I have to write a bulk operation version of something our webapp
lets you do on a more limited basis from the UI. The desired
operation is to assign objects to a category. A category can have
multiple objects but a given object can only be in one category.
The workflow for the task is:
1) Using the browser, a file of the following form is uploaded:
# ObjectID, CategoryID
Oid1, Cid1
Oid2, Cid1
Oid3, Cid2
Oid4, Cid2
[etc.]
The file will most likely have tens to hundreds of lines, but
definitely could have thousands of lines.
In an ideal world a given object id would only occur once in the file
(reflecting the fact that an object can only be assigned to one category)
But since the file is created outside of our control, there's no guarantee
that's actually true and the processing has to deal with that possibility.
2) The server will receive the file, parse it, pre-process it
and show a page something like:
723 objects to be assigned to 126 categories
142 objects not found
42 categories not found
Do you want to continue?
[Yes] [No]
3) If the user clicks the Yes button, the server will
actually do the work.
Since I don't want to parse the file in both steps (2) and (3), as
part of (2), I need to build a container that will live across
requests and hold a useful representation of the data that will let me
easily provide the data to populate the "preview" page and will let me
efficiently do the actual work. (While obviously we have sessions, we
normally keep very little in-memory session state.)
There is an existing
assignObjectsToCategory(Set<ObjectId> objectIds, CategoryId categoryId)
function that is used when assignment is done through the UI. It is
highly desireable for the bulk operation to also use this API since it
does a bunch of other business logic in addition to the simple
assignment and we need that same business logic to run when this bulk
assign is done.
Initially it was going to be OK that if the file "illegally" specified
multiple categories for a given object -- it would be OK to assign the
object abitrarily to one of the categories the file associated it
with.
So I was initially thinking that in step (2) as I went through the
file I would build up and put into the cross-request container a
Map<CategoryId, Set<ObjectId>> (specifically a HashMap for quick
lookup and insertion) and then when it was time to do the work I could
just iterate on the map and for each CategoryId pull out the
associated Set<ObjectId> and pass them into assignObjectsToCategory().
However, the requirement on how to handle duplicate ObjectIds changed.
And they are now to be handled as follows:
If an ObjectId appears multiple times in the file and
all times is associated with the same CategoryId, assign
the object to that category.
If an ObjectId appears multiple times in the file and
is associated with different CategoryIds, consider that
an error and make mention of it on the "preview" page.
That seems to mess up my Map<CategoryId, Set<ObjectId>> strategy
since it doesn't provide a good way to detect that the ObjectId I
just read out of the file is already associated with a CategoryId.
So my question is how to most efficiently detect and track these
duplicate ObjectIds?
What came to mind is to use both "forward" and "reverse" maps:
public CrossRequestContainer
{
...
Map<CategoryId, Set<ObjectId>> objectsByCategory; // HashMap
Map<ObjectId, List<CategoryId>> categoriesByObject; // HashMap
Set<ObjectId> illegalDuplicates;
...
}
Then as each (ObjectId, CategoryId) pair was read in, it would
get put into both maps.
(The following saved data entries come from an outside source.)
/-- Copy a mapped unit under its ORIGIN and the ACTIVE generation (R315, R319): it is read first, and one that fails
recovery fails in its copy too. A copy is of a unit that the map names, so no group is left to wait for, and it carries none
(log entry 56). -/
def State.copyUnit (s : State) (n lba : Nat) : State :=
  let r := s.readUnit n lba (.hard 0)
  match r.1.mapped n lba with
  | some u => r.1.programUnit n lba u.data (some u.origin) 0 0 0 u.bad
  | none => s

/-- Copy every valid unit that passes a test. -/
def State.copyUnits (s : State) (p : Nat → StoredUnit → Bool) : State :=
  let t := s.store.namespaces.entries.foldl (fun t e =>
    let u := (e.2.units.entries.filter fun x => p e.1 x.2).foldl (fun t x => t.copyUnit e.1 x.1) t
    u.showNs e.1) s
  t.showBlocks

/-- Set the state of a block. -/
def State.setBlock (s : State) (b : Nat) (x : BlockState) : State :=
  s.adjustStore fun st => { st with blocks := st.blocks.adjust b fun y => { y with state := x } }

/-- The score of a block (R315). -/
def State.blockScore (s : State) (b : Nat) (x : Block) : Int :=
  let cap := s.fld Reg.FTL_CAPACITY Fld.FTL_CAPACITY_UNITS
  let w := fun f => (s.fld Reg.FTL_GC_WEIGHTS f : Int)
  let share := fun (a m : Nat) => ((65536 * min a m / m : Nat) : Int)
  let invalid := x.programmed - s.store.validIn b
  w Fld.FTL_GC_WEIGHTS_W_INVALID * ((65536 * invalid / s.store.unitsPerBlock : Nat) : Int) +
    w Fld.FTL_GC_WEIGHTS_W_AGE * share (s.store.nextPseq - 1 - x.lastPseq) cap -
    w Fld.FTL_GC_WEIGHTS_W_ERASE * share x.erases s.store.rated

/-- The victim: the closed block with an invalid unit of highest score; ties take the lowest number. -/
def State.storeVictim (s : State) : Option Nat :=
  let cands := s.store.blocks.entries.filter fun e => e.2.state = .closed && s.store.validIn e.1 < e.2.programmed
  (cands.foldl (fun (best : Option (Nat × Int)) e =>
    let sc := s.blockScore e.1 e.2
    match best with
    | some b => if b.2 < sc then some (e.1, sc) else some b
    | none => some (e.1, sc)) none).map (·.1)

/-- One turn of garbage collection: while free blocks are below 1 %, the victim's valid units are copied, where
there is room for the copies, and the block waits for its erasure. -/
def State.collect (s : State) : State :=
  if s.store.dataBlocks ≤ s.store.freeBlocks * 100 then s.showBlocks else
  match s.storeVictim with
  | none => s.showBlocks
  | some b =>
    if s.store.room < s.store.validIn b then s.showBlocks
    else ((s.copyUnits fun _ u => u.block = b).setBlock b .reclaimed).showBlocks

/-- GARBAGE_COLLECTION (R315). -/
def execGarbageCollection (s : State) : Host.Outcome State Fault Refusal := act (fun s => s.collect) s

/-- Is a read in progress that has mapped a unit in a block? -/
def State.blockRead (s : State) (b : Nat) : Bool := s.store.cmds.vals.any fun c => c.blocks.contains b

/-- Does a block hold a trim or format record, or a unit of an atomic group, that replay from the newest checkpoint still
needs (log entry 56)? -/
def State.recordNeeded (s : State) (b : Nat) : Bool :=
  let done := (s.store.ckpts.head?.map (·.pseq)).getD 0
  s.store.nand.any fun x => x.unit.block = b && (x.names.isSome || natBit x.unit.flags 0) && done < x.unit.pseq

/-- BLOCK_ERASE (R315): the block becomes the last of the free ones, and what it held is gone. -/
def execBlockErase (block : Nat) (s : State) : Host.Outcome State Fault Refusal :=
  act (fun s => match s.store.blocks.find block with
    | some x =>
      if x.state = .reclaimed && !s.blockRead block && !s.recordNeeded block then
        (s.adjustStore fun st =>
          { st with blocks := st.blocks.insert block ⟨.reclaimed, 0, 0, x.erases + 1⟩
                    nand := st.nand.filter fun x => x.unit.block ≠ block
                    freed := st.freed.filter (· ≠ block) ++ [block] }).showBlocks
      else s
    | none => s) s

/-- A block is retired as grown bad: NOW falls by one, and below 10 % of INITIAL SPARE_LOW is set (R316). -/
def State.retireBlock (s : State) (b : Nat) : State :=
  let now := s.fld Reg.FTL_SPARE Fld.FTL_SPARE_NOW
  let initial := s.fld Reg.FTL_SPARE Fld.FTL_SPARE_INITIAL
  let t := (s.setBlock b .bad).adjustStore fun st =>
    { st with freed := st.freed.filter (· ≠ b), health := { st.health with badBlocks := st.health.badBlocks + 1 } }
  let t := t.setFld Reg.FTL_SPARE Fld.FTL_SPARE_NOW (now - 1)
  let t := if (now - 1) * 10 < initial && initial ≤ now * 10 then
      (t.setBit Reg.FTL_EVENT Fld.FTL_EVENT_SPARE_LOW true).raise 8
    else t
  t.showBlocks

/-- PROGRAM_FAILURE (R316): a block that holds data fails to program; its valid units are relocated. -/
def execProgramFailure (block : Nat) (s : State) : Host.Outcome State Fault Refusal :=
  act (fun s => match s.store.blocks.find block with
    | some x =>
      if x.state = .open_ then
        ((s.adjustHealth fun h => { h with programFails := h.programFails + 1 }).retireBlock block).copyUnits fun _ u => u.block = block
      else s
    | none => s) s

/-- ERASE_FAILURE (R316). -/
def execEraseFailure (block : Nat) (s : State) : Host.Outcome State Fault Refusal :=
  act (fun s => match s.store.blocks.find block with
    | some x =>
      if x.state = .reclaimed && !s.store.freed.contains block then
        (s.adjustHealth fun h => { h with eraseFails := h.eraseFails + 1 }).retireBlock block
      else s
    | none => s) s

/-- Can a write reserve its units (R316): spare is left, or reclaiming can free enough beside the units that
started writes hold reserved? -/
def State.canReserve (s : State) (count : Nat) : Bool :=
  let bad := (s.store.blocks.vals.filter fun b => b.state = .bad).length
  let good := (s.store.dataBlocks - bad) * s.store.unitsPerBlock
  let held := s.store.cmds.vals.foldl (fun n c => n + c.fetched.length) 0
  s.fld Reg.FTL_SPARE Fld.FTL_SPARE_NOW ≠ 0 || s.store.validUnits + held + count ≤ good

/-- A write could not reserve its units: its namespace is read-only for good. -/
def State.exhaust (s : State) (n : Nat) : State :=
  ((s.setBit (Reg.FTL_NS_STATE n) Fld.FTL_NS_STATE_READ_ONLY true).setBit Reg.FTL_EVENT Fld.FTL_EVENT_READ_ONLY true).raise 8

/-- Program and map `data`, one entry a unit, from `lba` on: with a group for a WRITE_ATOMIC, whose unit at the
highest LBA carries COMMIT. -/
def State.putUnits (s : State) (n lba : Nat) (data : List Bytes) (group : Option Nat) : State :=
  let k := data.length
  let t := data.zipIdx.foldl (fun t e => match group with
    | some g => t.programUnit n (lba + e.2) e.1 none (if e.2 + 1 = k then unitAtomic + unitCommit else unitAtomic) g k false
    | none => t.programUnit n (lba + e.2) e.1 none 0 0 0 false) s
  (t.showNs n).showBlocks

/-- Store `data` as one command of a namespace: HOST_UNITS counts it, and generations of buffers on the range move on. -/
def State.storeUnits (s : State) (n lba : Nat) (data : List Bytes) (group : Option Nat) : State :=
  ((s.putUnits n lba data group).adjustHealth fun h => { h with hostUnits := h.hostUnits + data.length }).bumpRange n lba data.length

/-- The trim or format record of a range (R305, Table 11-3): NSID 0, the range in its data. -/
def State.rangeRecord (s : State) (n lba count flags : Nat) : State :=
  let pseq := s.store.nextPseq
  let data := leBytes 8 n ++ leBytes 8 lba ++ leBytes 8 count
  s.putNand ⟨0, 0, some (n, lba, count), ⟨data, pseq, pseq, flags, 0, 0, 0, s.store.pickBlock, [], false⟩⟩

/-- Unmap a range, with its record programmed (R305). -/
def State.unmapUnits (s : State) (n lba count flags : Nat) : State :=
  let t := (s.rangeRecord n lba count flags).setUnits n fun m => m.keep fun k _ => !(lba ≤ k && k < lba + count)
  ((t.showNs n).bumpRange n lba count).showBlocks

/-! ### Task register sets (R300 to R307) -/

/-- STATE of a TRS. -/
def State.trsState (s : State) (t : Nat) : Nat := s.fld (Reg.TRS_STATUS t) Fld.TRS_STATUS_STATE

/-- A TRS reaches COMPLETE (R300). -/
def State.trsFinish (s : State) (t code done : Nat) : State :=
  let u := { s with store := { s.store with cmds := s.store.cmds.erase t } }
  let u := u.setReg (Reg.TRS_STATUS t) (putFld Fld.TRS_STATUS_DONE_COUNT
    (putFld Fld.TRS_STATUS_CODE (putFld Fld.TRS_STATUS_STATE 0 trsComplete) code) done)
  let u := u.setReg (Reg.TRS_DONE (t / 32)) (u.reg (Reg.TRS_DONE (t / 32)) ||| BitVec.ofNat 64 (2 ^ (t % 32)))
  if u.bit (Reg.TRS_CTRL t) Fld.TRS_CTRL_IRQ then u.raise (256 + t) else u

/-- Does an opcode modify (R304)? -/
def blkModifies (op : Nat) : Bool := op = blkWrite || op = blkAtomic || op = blkTrim || op = blkFormat

/-- Does an opcode take a range? -/
def blkHasRange (op : Nat) : Bool := op ≠ blkFlush && op ≠ blkFormat

/-- Is COUNT within Table 11-1? -/
def blkCountOk (op count : Nat) : Bool :=
  if op = blkRead || op = blkWrite || op = blkVerify then 1 ≤ count && count ≤ 65536
  else if op = blkAtomic then 1 ≤ count && count ≤ 64
  else if op = blkTrim then 1 ≤ count && count ≤ 0xFFFF_FFFF
  else count = 0

/-- Is a namespace withheld: owned by a confidential hedge, or sealed (R299, R352)? -/
def State.nsWithheld (s : State) (n : Nat) : Bool :=
  s.confidential (s.partition.ownerOf 0x09 n) || (s.ns n).sealed.isSome

/-- The checks of R301, in order; 0 where all pass. -/
def State.trsCheck (s : State) (op nsid lba count addr : Nat) : Nat :=
  if !(1 ≤ op && op ≤ 7) || !blkCountOk op count || addr % 64 ≠ 0 || (!blkHasRange op && lba ≠ 0) ||
      (op ≠ blkRead && op ≠ blkWrite && op ≠ blkAtomic && addr ≠ 0) then ST_TRS_FIELD
  else if !(s.nsPresent nsid || (op = blkFlush && nsid = allNamespaces)) then ST_NS_INVALID
  else if blkHasRange op && s.nsSize nsid < lba + count then ST_TRS_FIELD
  else if nsid ≠ allNamespaces && s.nsWithheld nsid then ST_NS_ACCESS
  else if blkModifies op && s.bit (Reg.FTL_NS_STATE nsid) Fld.FTL_NS_STATE_READ_ONLY then ST_NS_READ_ONLY
  else if s.store.activating then ST_ABORT_ACTIVATE
  else ST_OK

/-- The next submission sequence number is taken (R303). -/
def State.takeSeq (s : State) : State := s.bump Reg.TRS_NEXT_SEQ Fld.TRS_NEXT_SEQ_SEQ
Once the file was completely read in, I
could do:
for (Map.Entry<ObjectId, List<CategoryId>> entry : categoriesByObject.entrySet()) {
List<CategoryId> categories = entry.getValue();
if (categories.size() > 1) {
ObjectId object = entry.getKey();
if (!all_categories_are_equal(categories)) {
illegalDuplicates.add(object);
// Since this is an "illegal" duplicate I need to remove it
// from every category that it appeared with in the file.
for (CategoryId category : categories) {
objectsByCategory.get(category).remove(object);
}
}
}
}
When this loop finishes, objectsByCategory will no longer contain any "illegal"
duplicates, and illegalDuplicates will contain all the "illegal" duplicates to
be reported back as needed. I can then iterate over objectsByCategory, get the Set<ObjectId> for each category, and call assignObjectsToCategory() to do the assignments.
But while I think this will work, I'm worried about storing the data twice, especially
when the input file is huge. And I'm also worried that I'm missing something re: efficiency
and this will go very slowly.
Are there ways to do this that won't use double memory but can still run quickly?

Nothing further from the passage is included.